ENTRIES PROVIDED:
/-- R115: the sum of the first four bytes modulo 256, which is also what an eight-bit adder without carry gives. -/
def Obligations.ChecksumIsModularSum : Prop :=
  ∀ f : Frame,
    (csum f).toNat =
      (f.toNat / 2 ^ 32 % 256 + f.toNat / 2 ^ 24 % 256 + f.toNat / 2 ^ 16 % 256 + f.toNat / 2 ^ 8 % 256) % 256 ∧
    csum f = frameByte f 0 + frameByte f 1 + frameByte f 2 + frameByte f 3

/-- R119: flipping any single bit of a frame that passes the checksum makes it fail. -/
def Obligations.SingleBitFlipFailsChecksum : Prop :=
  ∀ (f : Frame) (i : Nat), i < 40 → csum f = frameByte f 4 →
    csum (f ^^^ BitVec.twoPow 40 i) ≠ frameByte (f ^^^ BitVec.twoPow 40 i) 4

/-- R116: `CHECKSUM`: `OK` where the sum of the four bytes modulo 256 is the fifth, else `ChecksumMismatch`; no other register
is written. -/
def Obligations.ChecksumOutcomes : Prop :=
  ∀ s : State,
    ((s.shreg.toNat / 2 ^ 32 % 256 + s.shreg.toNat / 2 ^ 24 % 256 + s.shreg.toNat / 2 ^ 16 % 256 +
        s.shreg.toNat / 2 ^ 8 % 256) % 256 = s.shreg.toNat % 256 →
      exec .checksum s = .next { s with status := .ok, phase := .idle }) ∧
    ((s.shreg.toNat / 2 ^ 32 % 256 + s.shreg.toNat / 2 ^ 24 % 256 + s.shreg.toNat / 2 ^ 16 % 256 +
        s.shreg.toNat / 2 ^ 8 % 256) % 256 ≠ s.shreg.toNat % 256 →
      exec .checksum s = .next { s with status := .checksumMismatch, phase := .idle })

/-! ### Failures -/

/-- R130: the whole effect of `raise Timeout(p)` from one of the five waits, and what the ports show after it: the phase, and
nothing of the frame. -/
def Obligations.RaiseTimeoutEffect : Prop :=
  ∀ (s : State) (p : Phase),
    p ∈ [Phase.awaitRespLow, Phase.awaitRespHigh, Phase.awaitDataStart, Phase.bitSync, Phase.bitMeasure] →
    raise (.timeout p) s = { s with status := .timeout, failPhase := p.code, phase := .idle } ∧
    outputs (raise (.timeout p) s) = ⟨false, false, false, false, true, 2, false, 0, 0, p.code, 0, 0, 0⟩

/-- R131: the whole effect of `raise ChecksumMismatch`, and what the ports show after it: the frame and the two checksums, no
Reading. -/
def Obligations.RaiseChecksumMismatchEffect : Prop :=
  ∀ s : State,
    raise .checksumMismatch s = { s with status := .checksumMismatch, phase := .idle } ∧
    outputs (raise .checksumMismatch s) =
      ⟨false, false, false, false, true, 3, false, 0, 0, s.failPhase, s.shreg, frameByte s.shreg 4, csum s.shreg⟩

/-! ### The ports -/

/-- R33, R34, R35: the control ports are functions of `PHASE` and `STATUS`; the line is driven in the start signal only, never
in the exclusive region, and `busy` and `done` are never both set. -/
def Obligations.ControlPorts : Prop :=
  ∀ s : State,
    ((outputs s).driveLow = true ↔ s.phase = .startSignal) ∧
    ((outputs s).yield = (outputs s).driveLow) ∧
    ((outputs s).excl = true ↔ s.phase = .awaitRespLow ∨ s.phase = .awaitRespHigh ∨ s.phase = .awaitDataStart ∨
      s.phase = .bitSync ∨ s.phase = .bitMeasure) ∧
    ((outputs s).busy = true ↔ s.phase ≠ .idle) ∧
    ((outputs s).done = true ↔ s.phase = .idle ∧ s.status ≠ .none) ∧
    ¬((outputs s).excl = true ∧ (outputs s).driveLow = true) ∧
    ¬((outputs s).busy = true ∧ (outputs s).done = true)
---
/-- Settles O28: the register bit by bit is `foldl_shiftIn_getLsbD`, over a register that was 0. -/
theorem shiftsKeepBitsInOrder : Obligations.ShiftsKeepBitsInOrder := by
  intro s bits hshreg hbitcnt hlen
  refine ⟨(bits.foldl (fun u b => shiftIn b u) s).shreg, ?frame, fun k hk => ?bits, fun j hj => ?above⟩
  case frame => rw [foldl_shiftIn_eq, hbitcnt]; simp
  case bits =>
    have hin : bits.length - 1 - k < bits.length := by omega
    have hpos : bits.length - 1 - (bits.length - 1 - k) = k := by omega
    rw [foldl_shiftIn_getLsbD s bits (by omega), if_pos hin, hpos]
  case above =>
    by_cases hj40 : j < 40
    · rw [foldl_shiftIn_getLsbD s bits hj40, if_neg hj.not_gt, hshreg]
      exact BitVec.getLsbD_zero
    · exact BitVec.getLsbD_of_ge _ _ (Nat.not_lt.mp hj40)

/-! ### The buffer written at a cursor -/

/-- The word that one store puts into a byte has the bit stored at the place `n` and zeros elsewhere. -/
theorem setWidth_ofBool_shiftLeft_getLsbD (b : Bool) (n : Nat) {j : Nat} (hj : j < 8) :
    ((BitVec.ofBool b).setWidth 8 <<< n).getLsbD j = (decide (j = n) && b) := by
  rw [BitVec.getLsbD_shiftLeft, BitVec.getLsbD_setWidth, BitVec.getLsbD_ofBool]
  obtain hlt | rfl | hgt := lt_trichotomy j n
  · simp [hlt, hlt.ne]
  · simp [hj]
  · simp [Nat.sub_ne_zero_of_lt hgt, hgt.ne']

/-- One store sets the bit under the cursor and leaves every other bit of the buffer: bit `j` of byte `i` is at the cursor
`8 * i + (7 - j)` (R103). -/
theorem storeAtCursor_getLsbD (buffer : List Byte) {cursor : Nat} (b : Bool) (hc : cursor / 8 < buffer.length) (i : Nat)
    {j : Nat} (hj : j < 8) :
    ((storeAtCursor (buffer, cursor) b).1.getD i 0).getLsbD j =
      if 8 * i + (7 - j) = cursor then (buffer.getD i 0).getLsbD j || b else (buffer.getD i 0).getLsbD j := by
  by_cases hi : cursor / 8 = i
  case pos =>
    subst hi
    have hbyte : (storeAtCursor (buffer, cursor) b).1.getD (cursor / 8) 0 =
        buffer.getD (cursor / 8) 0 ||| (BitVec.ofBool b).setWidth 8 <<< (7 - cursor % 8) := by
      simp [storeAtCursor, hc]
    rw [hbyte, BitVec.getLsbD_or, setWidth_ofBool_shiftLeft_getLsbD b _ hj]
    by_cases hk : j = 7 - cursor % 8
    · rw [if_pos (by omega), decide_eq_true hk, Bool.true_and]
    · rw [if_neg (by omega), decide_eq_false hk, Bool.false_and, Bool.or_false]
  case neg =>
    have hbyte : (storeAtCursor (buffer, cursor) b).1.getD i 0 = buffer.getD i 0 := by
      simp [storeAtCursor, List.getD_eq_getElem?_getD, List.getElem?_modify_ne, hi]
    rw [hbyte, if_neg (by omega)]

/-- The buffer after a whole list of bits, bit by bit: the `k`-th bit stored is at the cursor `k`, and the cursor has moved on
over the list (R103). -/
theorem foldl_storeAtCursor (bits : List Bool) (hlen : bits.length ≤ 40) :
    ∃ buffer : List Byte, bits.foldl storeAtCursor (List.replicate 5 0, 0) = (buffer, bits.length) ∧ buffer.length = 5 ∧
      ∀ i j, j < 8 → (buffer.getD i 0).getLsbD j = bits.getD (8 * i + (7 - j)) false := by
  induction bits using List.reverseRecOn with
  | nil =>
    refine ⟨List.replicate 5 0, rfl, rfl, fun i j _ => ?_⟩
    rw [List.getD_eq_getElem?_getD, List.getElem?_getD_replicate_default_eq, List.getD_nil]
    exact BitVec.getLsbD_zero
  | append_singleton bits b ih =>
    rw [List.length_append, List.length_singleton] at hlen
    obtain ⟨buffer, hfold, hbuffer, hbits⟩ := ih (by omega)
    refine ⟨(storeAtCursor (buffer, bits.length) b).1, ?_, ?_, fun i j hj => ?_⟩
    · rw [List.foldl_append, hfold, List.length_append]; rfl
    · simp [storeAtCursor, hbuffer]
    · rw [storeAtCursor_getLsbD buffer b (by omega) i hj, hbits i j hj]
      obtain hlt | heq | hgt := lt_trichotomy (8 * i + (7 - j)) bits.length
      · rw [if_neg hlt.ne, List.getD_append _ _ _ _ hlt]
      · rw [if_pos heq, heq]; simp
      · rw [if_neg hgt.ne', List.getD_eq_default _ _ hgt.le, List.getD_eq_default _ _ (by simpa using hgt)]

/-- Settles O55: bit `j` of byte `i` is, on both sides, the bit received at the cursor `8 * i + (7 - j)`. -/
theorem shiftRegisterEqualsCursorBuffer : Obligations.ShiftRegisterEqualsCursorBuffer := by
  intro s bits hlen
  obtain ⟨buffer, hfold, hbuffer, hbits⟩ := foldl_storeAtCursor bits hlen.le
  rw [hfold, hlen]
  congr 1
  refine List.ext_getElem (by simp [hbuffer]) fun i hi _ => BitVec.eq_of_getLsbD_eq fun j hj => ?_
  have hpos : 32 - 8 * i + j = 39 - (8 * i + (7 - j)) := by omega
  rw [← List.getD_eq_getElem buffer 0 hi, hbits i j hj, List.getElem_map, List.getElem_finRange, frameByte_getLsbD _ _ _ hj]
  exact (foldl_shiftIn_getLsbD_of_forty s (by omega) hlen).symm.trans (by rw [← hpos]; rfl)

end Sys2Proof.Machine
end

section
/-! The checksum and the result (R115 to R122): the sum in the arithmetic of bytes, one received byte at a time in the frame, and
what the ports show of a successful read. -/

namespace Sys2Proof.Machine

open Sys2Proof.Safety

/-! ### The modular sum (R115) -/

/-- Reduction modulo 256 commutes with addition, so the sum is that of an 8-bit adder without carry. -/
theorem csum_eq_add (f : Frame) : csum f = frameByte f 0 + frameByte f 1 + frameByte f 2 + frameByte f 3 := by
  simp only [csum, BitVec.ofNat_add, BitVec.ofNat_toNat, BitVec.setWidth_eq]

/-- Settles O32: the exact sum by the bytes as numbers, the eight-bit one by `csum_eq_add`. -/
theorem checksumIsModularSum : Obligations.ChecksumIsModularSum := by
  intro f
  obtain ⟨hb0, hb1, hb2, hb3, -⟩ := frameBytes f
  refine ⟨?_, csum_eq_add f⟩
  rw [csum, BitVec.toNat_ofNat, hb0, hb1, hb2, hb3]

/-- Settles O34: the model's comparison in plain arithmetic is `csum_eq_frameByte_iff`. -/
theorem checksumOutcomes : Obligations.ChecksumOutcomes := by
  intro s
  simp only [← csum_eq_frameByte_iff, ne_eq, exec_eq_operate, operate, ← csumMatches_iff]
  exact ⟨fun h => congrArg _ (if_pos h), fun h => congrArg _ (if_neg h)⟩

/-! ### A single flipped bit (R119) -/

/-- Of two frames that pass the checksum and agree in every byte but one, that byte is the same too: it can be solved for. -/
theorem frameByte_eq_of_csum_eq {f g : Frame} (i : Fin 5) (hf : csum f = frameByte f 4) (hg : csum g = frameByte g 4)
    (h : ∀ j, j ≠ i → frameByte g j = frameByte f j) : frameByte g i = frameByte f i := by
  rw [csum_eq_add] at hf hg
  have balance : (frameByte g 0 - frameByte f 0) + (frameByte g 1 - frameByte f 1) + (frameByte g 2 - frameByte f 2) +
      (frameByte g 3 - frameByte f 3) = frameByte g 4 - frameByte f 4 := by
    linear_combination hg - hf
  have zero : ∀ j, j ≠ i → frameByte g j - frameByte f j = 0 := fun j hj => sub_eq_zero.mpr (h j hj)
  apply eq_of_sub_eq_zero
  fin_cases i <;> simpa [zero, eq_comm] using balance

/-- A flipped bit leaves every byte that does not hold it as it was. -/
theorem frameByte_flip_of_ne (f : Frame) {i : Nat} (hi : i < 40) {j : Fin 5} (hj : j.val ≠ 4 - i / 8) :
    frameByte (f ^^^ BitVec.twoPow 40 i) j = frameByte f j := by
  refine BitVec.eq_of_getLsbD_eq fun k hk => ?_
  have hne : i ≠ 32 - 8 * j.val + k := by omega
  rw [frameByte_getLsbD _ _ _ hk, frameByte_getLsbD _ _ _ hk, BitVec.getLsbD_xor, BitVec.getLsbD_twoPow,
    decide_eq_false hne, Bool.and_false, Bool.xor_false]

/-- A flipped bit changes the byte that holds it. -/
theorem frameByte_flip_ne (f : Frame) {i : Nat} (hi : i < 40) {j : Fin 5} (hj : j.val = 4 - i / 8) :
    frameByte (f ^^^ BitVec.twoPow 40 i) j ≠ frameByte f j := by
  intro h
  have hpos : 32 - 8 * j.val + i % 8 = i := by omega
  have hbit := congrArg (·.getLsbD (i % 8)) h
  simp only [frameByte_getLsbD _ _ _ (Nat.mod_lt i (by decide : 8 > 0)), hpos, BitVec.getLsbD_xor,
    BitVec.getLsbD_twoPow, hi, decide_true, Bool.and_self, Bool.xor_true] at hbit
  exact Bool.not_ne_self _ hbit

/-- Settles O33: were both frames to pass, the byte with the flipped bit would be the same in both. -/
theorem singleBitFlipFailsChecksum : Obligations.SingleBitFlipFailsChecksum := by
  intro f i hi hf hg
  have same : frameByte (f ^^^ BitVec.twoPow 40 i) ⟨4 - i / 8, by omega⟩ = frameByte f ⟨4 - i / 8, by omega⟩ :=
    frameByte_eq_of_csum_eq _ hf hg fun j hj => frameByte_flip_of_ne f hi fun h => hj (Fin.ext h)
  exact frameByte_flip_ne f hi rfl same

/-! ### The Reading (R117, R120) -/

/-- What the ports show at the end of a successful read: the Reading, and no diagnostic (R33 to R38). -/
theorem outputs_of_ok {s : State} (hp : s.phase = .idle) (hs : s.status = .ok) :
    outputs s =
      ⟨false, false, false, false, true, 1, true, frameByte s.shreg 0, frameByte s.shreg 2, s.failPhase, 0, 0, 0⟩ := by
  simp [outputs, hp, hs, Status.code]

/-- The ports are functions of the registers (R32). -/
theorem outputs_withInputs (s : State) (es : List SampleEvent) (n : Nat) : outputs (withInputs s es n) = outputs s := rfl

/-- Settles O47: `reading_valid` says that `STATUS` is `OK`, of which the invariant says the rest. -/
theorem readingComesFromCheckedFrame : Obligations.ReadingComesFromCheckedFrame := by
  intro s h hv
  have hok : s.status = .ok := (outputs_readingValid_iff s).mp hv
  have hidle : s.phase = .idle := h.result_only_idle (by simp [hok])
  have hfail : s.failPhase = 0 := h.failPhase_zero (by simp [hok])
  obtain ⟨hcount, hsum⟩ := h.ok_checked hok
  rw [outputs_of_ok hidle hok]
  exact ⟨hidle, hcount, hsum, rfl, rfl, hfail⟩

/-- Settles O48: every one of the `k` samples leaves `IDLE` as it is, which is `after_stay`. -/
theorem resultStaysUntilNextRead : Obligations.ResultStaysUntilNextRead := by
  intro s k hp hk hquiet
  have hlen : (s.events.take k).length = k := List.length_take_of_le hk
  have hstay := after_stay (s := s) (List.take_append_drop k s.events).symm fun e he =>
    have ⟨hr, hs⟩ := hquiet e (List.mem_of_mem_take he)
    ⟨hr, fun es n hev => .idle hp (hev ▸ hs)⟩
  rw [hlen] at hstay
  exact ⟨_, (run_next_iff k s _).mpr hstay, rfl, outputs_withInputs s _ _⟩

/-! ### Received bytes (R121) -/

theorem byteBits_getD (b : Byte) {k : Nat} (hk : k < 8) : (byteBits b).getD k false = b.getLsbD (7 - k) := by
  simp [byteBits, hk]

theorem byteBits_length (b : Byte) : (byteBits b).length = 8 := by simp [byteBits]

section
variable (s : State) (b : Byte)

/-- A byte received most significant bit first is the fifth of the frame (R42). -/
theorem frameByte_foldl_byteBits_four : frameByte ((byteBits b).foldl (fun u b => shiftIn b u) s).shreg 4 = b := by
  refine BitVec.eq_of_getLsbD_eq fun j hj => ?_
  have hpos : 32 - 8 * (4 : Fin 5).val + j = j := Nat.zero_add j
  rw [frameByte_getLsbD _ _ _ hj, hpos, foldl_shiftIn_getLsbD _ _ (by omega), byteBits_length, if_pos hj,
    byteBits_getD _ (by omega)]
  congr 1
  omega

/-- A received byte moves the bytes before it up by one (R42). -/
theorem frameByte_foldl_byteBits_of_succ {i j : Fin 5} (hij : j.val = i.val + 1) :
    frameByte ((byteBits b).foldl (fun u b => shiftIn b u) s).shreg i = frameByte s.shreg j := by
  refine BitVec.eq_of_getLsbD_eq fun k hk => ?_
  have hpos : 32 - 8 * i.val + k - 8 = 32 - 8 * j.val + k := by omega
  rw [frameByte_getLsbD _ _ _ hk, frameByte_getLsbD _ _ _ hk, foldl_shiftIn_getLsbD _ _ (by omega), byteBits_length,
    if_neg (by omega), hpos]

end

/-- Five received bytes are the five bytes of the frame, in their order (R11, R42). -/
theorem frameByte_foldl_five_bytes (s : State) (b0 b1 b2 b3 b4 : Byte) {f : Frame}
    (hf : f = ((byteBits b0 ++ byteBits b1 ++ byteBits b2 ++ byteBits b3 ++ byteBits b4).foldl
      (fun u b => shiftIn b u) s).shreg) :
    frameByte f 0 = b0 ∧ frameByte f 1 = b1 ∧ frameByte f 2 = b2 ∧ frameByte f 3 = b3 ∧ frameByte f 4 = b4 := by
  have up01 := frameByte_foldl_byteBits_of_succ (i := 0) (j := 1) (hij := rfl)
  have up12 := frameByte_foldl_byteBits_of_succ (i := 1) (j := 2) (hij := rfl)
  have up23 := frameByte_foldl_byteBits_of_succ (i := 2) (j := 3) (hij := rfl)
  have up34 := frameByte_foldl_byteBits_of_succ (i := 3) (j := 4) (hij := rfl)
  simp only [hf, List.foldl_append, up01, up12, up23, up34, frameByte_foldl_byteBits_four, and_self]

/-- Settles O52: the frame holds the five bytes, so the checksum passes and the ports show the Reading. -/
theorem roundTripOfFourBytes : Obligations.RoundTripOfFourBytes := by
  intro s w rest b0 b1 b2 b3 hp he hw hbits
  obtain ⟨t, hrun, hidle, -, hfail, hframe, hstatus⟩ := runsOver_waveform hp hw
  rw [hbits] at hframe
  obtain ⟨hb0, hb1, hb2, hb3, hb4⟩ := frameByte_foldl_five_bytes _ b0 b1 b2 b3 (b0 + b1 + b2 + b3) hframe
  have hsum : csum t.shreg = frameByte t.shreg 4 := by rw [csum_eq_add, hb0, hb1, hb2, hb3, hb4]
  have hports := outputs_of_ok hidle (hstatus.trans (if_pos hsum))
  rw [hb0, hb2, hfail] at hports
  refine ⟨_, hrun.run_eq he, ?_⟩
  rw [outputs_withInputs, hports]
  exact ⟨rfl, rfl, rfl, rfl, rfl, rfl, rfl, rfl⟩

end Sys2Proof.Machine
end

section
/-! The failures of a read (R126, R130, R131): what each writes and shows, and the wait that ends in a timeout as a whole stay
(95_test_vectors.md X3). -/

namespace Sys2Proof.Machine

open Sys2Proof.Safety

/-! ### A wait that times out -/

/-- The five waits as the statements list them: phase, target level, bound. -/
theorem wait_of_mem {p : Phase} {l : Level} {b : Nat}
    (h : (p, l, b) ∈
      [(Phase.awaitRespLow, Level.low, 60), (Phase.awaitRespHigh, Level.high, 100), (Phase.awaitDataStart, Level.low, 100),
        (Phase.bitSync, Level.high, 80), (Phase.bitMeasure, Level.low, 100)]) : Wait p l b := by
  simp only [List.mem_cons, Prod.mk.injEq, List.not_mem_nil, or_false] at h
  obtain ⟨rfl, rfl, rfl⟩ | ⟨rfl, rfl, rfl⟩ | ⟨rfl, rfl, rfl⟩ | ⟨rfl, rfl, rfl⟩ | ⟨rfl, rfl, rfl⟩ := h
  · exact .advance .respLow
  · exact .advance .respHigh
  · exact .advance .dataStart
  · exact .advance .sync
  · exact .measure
...
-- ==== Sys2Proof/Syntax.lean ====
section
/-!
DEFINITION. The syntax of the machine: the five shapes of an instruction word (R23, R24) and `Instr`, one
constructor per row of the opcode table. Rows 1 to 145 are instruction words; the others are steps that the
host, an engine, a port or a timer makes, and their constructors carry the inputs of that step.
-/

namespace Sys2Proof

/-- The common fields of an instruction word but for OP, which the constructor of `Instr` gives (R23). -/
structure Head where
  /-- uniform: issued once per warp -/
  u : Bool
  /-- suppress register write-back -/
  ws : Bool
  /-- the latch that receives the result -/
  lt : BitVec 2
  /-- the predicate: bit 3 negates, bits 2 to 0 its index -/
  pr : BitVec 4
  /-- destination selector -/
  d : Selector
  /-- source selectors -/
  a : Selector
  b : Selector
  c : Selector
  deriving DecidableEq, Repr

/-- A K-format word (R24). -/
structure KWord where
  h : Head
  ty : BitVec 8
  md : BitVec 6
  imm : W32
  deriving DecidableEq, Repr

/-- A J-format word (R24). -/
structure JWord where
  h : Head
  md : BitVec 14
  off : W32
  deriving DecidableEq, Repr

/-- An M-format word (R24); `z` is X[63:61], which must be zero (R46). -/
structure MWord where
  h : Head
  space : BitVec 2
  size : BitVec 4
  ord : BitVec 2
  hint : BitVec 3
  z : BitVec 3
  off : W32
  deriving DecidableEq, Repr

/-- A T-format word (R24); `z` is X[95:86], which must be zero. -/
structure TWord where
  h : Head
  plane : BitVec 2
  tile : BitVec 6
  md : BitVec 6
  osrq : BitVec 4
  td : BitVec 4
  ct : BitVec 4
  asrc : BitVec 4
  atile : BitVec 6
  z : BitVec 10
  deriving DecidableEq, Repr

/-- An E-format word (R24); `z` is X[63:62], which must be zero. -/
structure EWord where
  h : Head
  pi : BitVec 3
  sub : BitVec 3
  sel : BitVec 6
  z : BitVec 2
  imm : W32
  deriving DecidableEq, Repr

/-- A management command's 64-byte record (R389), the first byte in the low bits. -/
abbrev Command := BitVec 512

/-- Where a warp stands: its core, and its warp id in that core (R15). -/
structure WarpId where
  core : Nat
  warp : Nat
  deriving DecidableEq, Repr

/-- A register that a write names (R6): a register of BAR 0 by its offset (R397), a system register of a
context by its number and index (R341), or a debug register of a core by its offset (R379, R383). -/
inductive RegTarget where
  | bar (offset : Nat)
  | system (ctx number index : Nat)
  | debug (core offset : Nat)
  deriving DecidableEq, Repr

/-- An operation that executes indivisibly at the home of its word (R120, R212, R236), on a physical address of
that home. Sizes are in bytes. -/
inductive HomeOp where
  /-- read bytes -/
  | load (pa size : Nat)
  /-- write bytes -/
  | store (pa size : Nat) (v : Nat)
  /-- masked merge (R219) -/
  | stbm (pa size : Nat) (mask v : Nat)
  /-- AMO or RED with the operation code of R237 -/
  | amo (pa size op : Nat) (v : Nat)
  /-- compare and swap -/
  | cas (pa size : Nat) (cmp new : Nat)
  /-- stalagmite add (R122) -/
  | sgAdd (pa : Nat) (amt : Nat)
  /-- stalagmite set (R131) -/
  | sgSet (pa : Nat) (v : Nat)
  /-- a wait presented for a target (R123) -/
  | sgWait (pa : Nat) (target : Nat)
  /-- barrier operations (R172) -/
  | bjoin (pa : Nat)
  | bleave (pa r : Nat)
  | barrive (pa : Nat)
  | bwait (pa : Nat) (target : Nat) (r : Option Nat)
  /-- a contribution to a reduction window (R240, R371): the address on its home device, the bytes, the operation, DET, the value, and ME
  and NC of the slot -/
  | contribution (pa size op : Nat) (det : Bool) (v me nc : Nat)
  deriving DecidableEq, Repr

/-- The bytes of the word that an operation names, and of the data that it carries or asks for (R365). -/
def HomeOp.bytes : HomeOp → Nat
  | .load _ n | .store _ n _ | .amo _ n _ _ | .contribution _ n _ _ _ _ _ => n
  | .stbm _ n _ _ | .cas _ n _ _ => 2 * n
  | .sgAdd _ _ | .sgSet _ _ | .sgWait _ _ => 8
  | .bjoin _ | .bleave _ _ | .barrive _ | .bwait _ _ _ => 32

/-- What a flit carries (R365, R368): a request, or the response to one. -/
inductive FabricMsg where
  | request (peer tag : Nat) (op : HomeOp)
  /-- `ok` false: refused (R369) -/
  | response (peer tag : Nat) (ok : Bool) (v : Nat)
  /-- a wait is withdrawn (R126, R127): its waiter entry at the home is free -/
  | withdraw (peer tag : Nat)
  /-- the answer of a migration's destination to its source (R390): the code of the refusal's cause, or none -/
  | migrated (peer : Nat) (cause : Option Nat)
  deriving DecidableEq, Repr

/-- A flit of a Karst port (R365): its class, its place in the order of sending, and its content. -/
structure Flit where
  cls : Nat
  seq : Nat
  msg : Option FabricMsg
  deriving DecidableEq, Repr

WHAT NEEDS TO BE DONE:
Every line above that holds the word "hquiet" should be copied out.

SOLUTION FOR THIS TASK:
  intro s k hp hk hquiet
    have ⟨hr, hs⟩ := hquiet e (List.mem_of_mem_take he)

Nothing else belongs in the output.